Regenerative cooling using nanofluids has been shown to improve the thermal performance of rocket engine thrust chambers and nozzle walls substantially. This study examines the use of a kerosene-alumina (Al₂O₃) nanofluid as an innovative coolant for semi- cryogenic rocket engines, emphasizing its superior thermophysical properties relative to conventional coolants, despite constraints in high-temperature environments.

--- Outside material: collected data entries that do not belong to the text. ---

/-- The field rules of R447 by mode, lengths and unused fields. -/
def JobDesc.fieldsOk (d : JobDesc) : Bool :=
  decide (1 ≤ d.mode) && decide (d.mode ≤ 10) && decide (d.slot < 32) && decide (1 ≤ d.len) && decide (d.len < 2 ^ 24) &&
  (match d.mode with
   | 4 => decide (1 ≤ d.taglen) && decide (d.taglen ≤ 16)
   | 5 => decide (4 ≤ d.taglen) && decide (d.taglen ≤ 16) && d.taglen % 2 == 0
   | 6 => decide (4 ≤ d.taglen) && decide (d.taglen ≤ 16) && d.taglen % 2 == 0
   | 7 => decide (12 ≤ d.taglen) && decide (d.taglen ≤ 16)
   | 8 => decide (12 ≤ d.taglen) && decide (d.taglen ≤ 16)
   | _ => d.taglen == 0 && d.tag == 0) &&
  (match d.mode with
   | 1 => d.ivlen == 16
   | 2 => d.ivlen == 16 && d.len % 16 == 0
   | 3 => d.ivlen == 16 && d.len % 16 == 0
   | 4 => d.ivlen == 0 && d.iv == 0 && d.dst == 0
   | 5 => decide (7 ≤ d.ivlen) && decide (d.ivlen ≤ 13) && decide (d.aadlen ≤ 65279)
   | 6 => decide (7 ≤ d.ivlen) && decide (d.ivlen ≤ 13) && decide (d.aadlen ≤ 65279)
   | 7 => d.ivlen == 12
   | 8 => d.ivlen == 12
   | 9 => d.ivlen == 0 && d.iv == 0 && d.src == 0 && decide (d.kslot < 32)
   | _ => d.ivlen == 0 && decide (d.kslot < 32) && (d.len == 24 || d.len == 40 || d.len == 72)) &&
  (isAead d.mode || (d.aad == 0 && d.aadlen == 0)) && (d.mode == 9 || d.mode == 10 || d.kslot == 0)

/-- Key type of a wrapped blob by its length. -/
def blobType (len : Nat) : Nat := if len = 24 then 0 else if len = 40 then 1 else 2

/-- The address rules of R448 and the attribute word of a KUNWRAP. -/
def State.jobAddrOk (s : State) (c : CoreId) (a : Nat) (d : JobDesc) : Bool :=
  let ok := s.jobRegion c
  ok a 32 &&
  (match d.mode with
   | 4 => ok d.src d.len && ok d.tag d.taglen
   | 9 => ok d.dst (8 + keyLen (s.keySlot d.kslot).typ)
   | 10 => ok d.src d.len && d.dst == 0 && !(attrBad (blobType d.len) d.iv) &&
      decide (d.iv &&& 0x7f1f = d.iv)
   | _ => ok d.src d.len && ok d.dst d.len && ok d.iv d.ivlen) &&
  (!(isAead d.mode) || (ok d.tag d.taglen && (d.aadlen == 0 || ok d.aad d.aadlen)))

/-- The bit of an attribute word that allows a core (R474). -/
def coreAttr (c : CoreId) : Nat := 11 + coreNum c

/-- The checks of R449, first failure first. -/
def State.jobCheck (s : State) (j : CipherJob) (d : JobDesc) : Nat :=
  let k := s.keySlot d.slot
  let w := s.keySlot d.kslot
  let modeOk := match d.mode with
    | 4 => bitAt k.attr 1
    | 9 => bitAt k.attr 3 && bitAt w.attr 4
    | 10 => bitAt k.attr 3 && w.key.isNone
    | _ => bitAt k.attr 0
  if !(d.fieldsOk && s.jobAddrOk j.core j.addr d) then Code.BAD_DESC
  else if k.key.isNone || (d.mode == 9 && w.key.isNone) then Code.KEY_EMPTY
  else if !modeOk || !(bitAt k.attr (coreAttr j.core)) then Code.KEY_USAGE
  else Code.OK

/-- The work of a job that runs to its end: memory written and the outcome (R447, R450, R453). A slot that another KUNWRAP has
filled meanwhile keeps its key (R452). -/
def State.jobRun (s : State) (d : JobDesc) : State × Nat :=
  let key := (s.keySlot d.slot).key.getD []
  let src := s.memBytes d.src d.len
  let iv := s.memBytes d.iv d.ivlen
  let aad := s.memBytes d.aad d.aadlen
  let tag := s.memBytes d.tag d.taglen
  match d.mode with
  | 1 => (s.memPut d.dst (ctrMode key iv src), Code.OK)
  | 2 => (s.memPut d.dst (cbcEnc key iv src), Code.OK)
  | 3 => (s.memPut d.dst (cbcDec key iv src), Code.OK)
  | 4 => (s.memPut d.tag ((cmac (key.take 32) src).take d.taglen), Code.OK)
  | 5 =>
    let r := ccmSeal key iv aad src d.taglen
    ((s.memPut d.dst r.1).memPut d.tag r.2, Code.OK)
  | 6 =>
    match ccmOpen key iv aad src tag with
    | some pt => (s.memPut d.dst pt, Code.OK)
    | none => (s.memPut d.dst (zeros d.len), Code.TAG_FAIL)
  | 7 =>
    let ct := gcmStream key iv src
    ((s.memPut d.dst ct).memPut d.tag ((gcmTag key iv aad ct).take d.taglen), Code.OK)
  | 8 =>
    if (gcmTag key iv aad src).take d.taglen = tag then (s.memPut d.dst (gcmStream key iv src), Code.OK)
    else (s.memPut d.dst (zeros d.len), Code.TAG_FAIL)
  | 9 => (s.memPut d.dst (kwWrap key ((s.keySlot d.kslot).key.getD [])), Code.OK)
  | _ =>
    if s.alarmed then (s, Code.ZEROISED)
    else if (s.keySlot d.kslot).key.isSome then (s, Code.KEY_USAGE)
    else
      match kwUnwrap key src with
      | some k => (s.setKey d.kslot ⟨some k, blobType d.len, d.iv⟩, Code.OK)
      | none => (s, Code.TAG_FAIL)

The focus is to analyze the thermodynamic behavior of nanofluid incorporating both aggregated and non-aggregated Al₂O₃ nanoparticles. To capture nanoparticles aggregation, modified Krieger-Dougherty and Maxwell-Bruggeman models are integrated into the formulation. The complex influences such as Hall current and flow through porous media are also taken into consideration. The governing equations with thermal and velocity slip boundary conditions are simplified using the lubrication approximation to enable efficient analysis and numerically simulated to collect reference datasets across eight nanofluid configurations. A machine learning employing Bayesian Regularization Back Propagation Scheme (BRBPS) is developed using partitioned simulation data (70 % training, 15 % testing, 15 % validation). Aggregated and non-aggregated nanofluids reveal similar patterns in entropy generation and velocity profiles. However, non-aggregated nanoparticles result in more thermodynamic irreversibility than aggregated nanoparticles when the conditions are the same. Bejan number decreases with higher permeability. Both aggregated and non-aggregated nanoparticles compress trapped bolus size with increasing nanoparticles volume fraction.